Книга: Злоречие. Иллюстрированная история
Назад: Шаловливые обычаи
Дальше: Почем ослы?

Во власти сера Muccio

В эпоху Ренессанса положение насмешки в системе злоречия несколько меняется – становится более разносторонним и многоплановым. Отчасти продолжая существовать в оппозиции «сакральное vs профанное», насмешка ищет себе место в системе множащихся и ветвящихся речевых жанров. Расширяется само понятие комического. Сниженное шутовство и площадной комизм конкурируют с интеллектуальной насмешкой, утонченной остротой. Особо славится флорентийское острословие – хлесткое и неуязвимое.

Среди популярных в эпоху Ренессанса фольклорных форм осмеяния наиболее известны фацеции (итал. facezia – шутка, острота) – веселые истории, шуточные рассказы о забавных выходках и приключениях. Фацеции содержали остроумные решения казусов, ответы на каверзные вопросы, осмеивали человеческие пороки. В Россию они проникли в XVII столетии под названием жартов и смехотворных повестей, затем широко использовались в лубочной литературе.
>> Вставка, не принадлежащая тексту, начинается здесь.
/-- The hypotheses of BoundariesAndHolds can be met, clause by clause. -/
theorem witness_BoundariesAndHolds :
    (∃ (s : State) (p : Pulse) (ps : List Pulse),
      s.glb.pulses = p :: ps ∧ p.due ≤ s.now ∧ s.running = true) ∧
    (∃ (s : State),
      s.running = false ∨ ∀ (p : Pulse) (ps : List Pulse), s.glb.pulses = p :: ps → s.now < p.due) ∧
    (∃ (s : State) (p : Pulse) (ps : List Pulse),
      s.glb.pulses = p :: ps ∧
      p.due ≤ s.now ∧
        s.running = true ∧ p.handover = none ∧ p.stop = none ∧ s.plans = [] ∧ s.sec.scrubs = [] ∧ s.cp.ember = false ∧ s.glb.holds = []) ∧
    (∃ (s : State) (p : Pulse) (ps : List Pulse) (q : Plan),
      s.glb.pulses = p :: ps ∧
      p.due ≤ s.now ∧
        s.running = true ∧
          p.handover = none ∧
            p.stop = none ∧
              p.load = false ∧
                s.plans = [q] ∧
                  s.sec.scrubs = [] ∧
                    s.cp.ember = false ∧
                      s.glb.holds = [] ∧
                        q.startsAt (s.glb.beatCnt + 1) = true ∧ q.resuming = false ∧ q.beat + 1 < q.beats ∧ s.planWakes q = false) ∧
    (∃ (s : State) (p : Pulse) (ps : List Pulse) (q : Plan),
      s.glb.pulses = p :: ps ∧
      p.due ≤ s.now ∧
        s.running = true ∧
          p.handover = none ∧
            p.stop = none ∧
              p.load = false ∧
                s.plans = [q] ∧
                  s.sec.scrubs = [] ∧
                    s.cp.ember = false ∧
                      s.glb.holds = [] ∧
                        q.startsAt (s.glb.beatCnt + 1) = true ∧ q.resuming = false ∧ q.beat + 1 < q.beats ∧ s.planWakes q = true) ∧
    (∃ (s : State) (p : Pulse) (ps : List Pulse) (q : Plan),
      s.glb.pulses = p :: ps ∧
      p.due ≤ s.now ∧
        s.running = true ∧
          p.handover = none ∧
            p.stop = none ∧
              s.plans = [q] ∧ s.sec.scrubs = [] ∧ s.cp.ember = false ∧ s.glb.holds = [] ∧ q.run = PlanRun.running ∧ q.stopDue = true) ∧
    (∃ (s : State) (q : Plan) (p : Plan),
      s.plans = [q, p] ∧ q.handle ≠ p.handle ∧ s.mayEvict q = true) ∧
    (∃ (s : State) (sc : Scrub),
      s.sec.scrubs = [sc] ∧ sc.startBeat = none ∧ (s.dropFlits sc).scrubReady sc = true) ∧
    (∃ (s : State) (sc : Scrub),
      s.sec.scrubs = [sc] ∧
      sc.startBeat.isSome = true ∧
        sc.late = false ∧ sc.cmd = none ∧ sc.part = none ∧ sc.elapsed s.now = true ∧ s.scrubWorks sc = false ∧ s.scrubImpaired sc = false) ∧
    (∃ (s : State) (sc : Scrub) (e : ℕ × Ctx) (i : Byte),
      s.sec.scrubs = [sc] ∧
      sc.startBeat.isSome = true ∧
        sc.late = false ∧
          sc.cmd = none ∧
            sc.part = none ∧
              sc.elapsed s.now = true ∧ s.scrubWorks sc = false ∧ s.scrubImpaired sc = false ∧ e ∈ s.scrubBoundary.sec.ctxs ∧ i ∈ sc.ctxs) ∧
    (∃ (s : State) (k : Hold) (rest : List Hold),
      s.glb.holds = k :: rest ∧ s.ready k.beat k.quiet = true) ∧
    (∃ (s : State) (k : Hold) (rest : List Hold),
      s.glb.holds = k :: rest ∧ s.ready k.beat k.quiet = false) :=
  ⟨⟨{ wr with glb := { ws.glb with pulses := [{ beat := 1, due := 0, period := 512 }] } }, _, _, rfl, by decide +kernel⟩,
   ⟨ws, Or.inl (by decide +kernel)⟩,
   ⟨{ wr with glb := { ws.glb with pulses := [{ beat := 1, due := 0, period := 512 }] } }, _, _, rfl, by decide +kernel⟩,
   ⟨{ wr with glb := { ws.glb with pulses := [{ beat := 1, due := 0, period := 512 }] }, plans := [{ wpl with run := .waiting, beat := 0 }] }, _, _, { wpl with run := .waiting, beat := 0 }, rfl, by decide +kernel⟩,
   ⟨{ wr.modCal 63 (fun c => { c with waking := true }) with glb := { ws.glb with pulses := [{ beat := 1, due := 0, period := 512 }] }, plans := [{ wpl with run := .waiting, beat := 0 }] }, _, _, { wpl with run := .waiting, beat := 0 }, rfl, by decide +kernel⟩,
   ⟨{ wr with glb := { ws.glb with pulses := [{ beat := 1, due := 0, period := 512 }] }, plans := [{ wpl with stopDue := true }] }, _, _, { wpl with stopDue := true }, rfl, by decide +kernel⟩,
   ⟨{ ws with plans := [{ wpl with run := .suspended }, { wpl with handle := 2, ctx := 1, run := .waiting, resident := false }] }, _, _, rfl, by decide +kernel⟩,
   ⟨{ ws with sec := { ws.sec with scrubs := [{ wscr false with startBeat := none }] } }, _, rfl, by decide +kernel⟩,
   ⟨wscrs false, _, rfl, by decide +kernel⟩,
   ⟨{ wscrs false with sec := { (wscrs false).sec with ctxs := [(0, { part := 0 }), (1, { part := 0 })] } }, wscr false, (1, { part := 0 }), 0, by decide +kernel⟩,
   ⟨{ ws with glb := { ws.glb with holds := [{ beat := 1, since := 0 }] } }, _, _, rfl, by decide +kernel⟩,
   ⟨{ (wrun (wc 3 (fun c => { c with queue := [{ beat := 1, raw := 0x21 }] }))) with glb := { ws.glb with holds := [{ beat := 1, since := 0 }] } }, _, _, rfl, by decide +kernel⟩⟩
Параллельно возрождалась классическая античная модель остроумия, суть которой отражена в «Никомаховой этике» Аристотеля: «Превышающие меру в смешном считаются грубыми людьми, ибо они добиваются смешного любой ценой и скорее стараются вызвать смех, чем сказать нечто изящное, не заставляя страдать того, над кем насмехаются». В европейскую литературную моду входят сборники острот по образцам Плутарха.

Историки и социологи связывают это, во-первых, с ростом индивидуализма; во-вторых, с ослаблением деспотизма власти. Новая культурно-речевая ситуация мотивировала новый формат насмешки: более изысканной и менее прямолинейной, но не затемняемой излишней вычурностью. Таковы, например, изящные приемы осмеяния Козимо Медичи, который тщательно воздерживался от лобового злословия не только личных врагов, но даже тех, о ком сложилось всеобщее дурное мнение.

Считая глупым и недалеким представителя правящей элиты Франческо Саккетти, Медичи вышучивал его за показное общение с учеными и литераторами, тонко вплетая в характеристику Саккетти уподобление «сухому плоду, окруженному спелыми и сочными плодами». Когда изгнанный из Флоренции Ринальдо Альбицци, политический противник Медичи, известил о том, что «курочка несет яйца», подразумевая стягивание сил для нападения, Козимо уязвил его тем же манером: «Не в своем гнезде она, пожалуй, будет нестись очень плохо».

При этом эстетическое начало в насмешке все прочнее соединялось с прагматическим. Согласно Веспасиано де Бистиччи, биографу Козимо Медичи, тот «питал отвращение к разным шутам и комедиантам, которые тратят время без пользы». Насмешка больше ценится уже не как ораторская виньетка, а как просчитанный до мелочей риторический прием. Реже используется «для красного словца», чаще – для дела. В одном из писем кузену Аверардо Козимо предлагает: «Так последуем же власти сера Muccio и посмеемся над этим», – имея в виду устранение разногласий между родственниками с помощью шутки (mucciere – подсмеиваться).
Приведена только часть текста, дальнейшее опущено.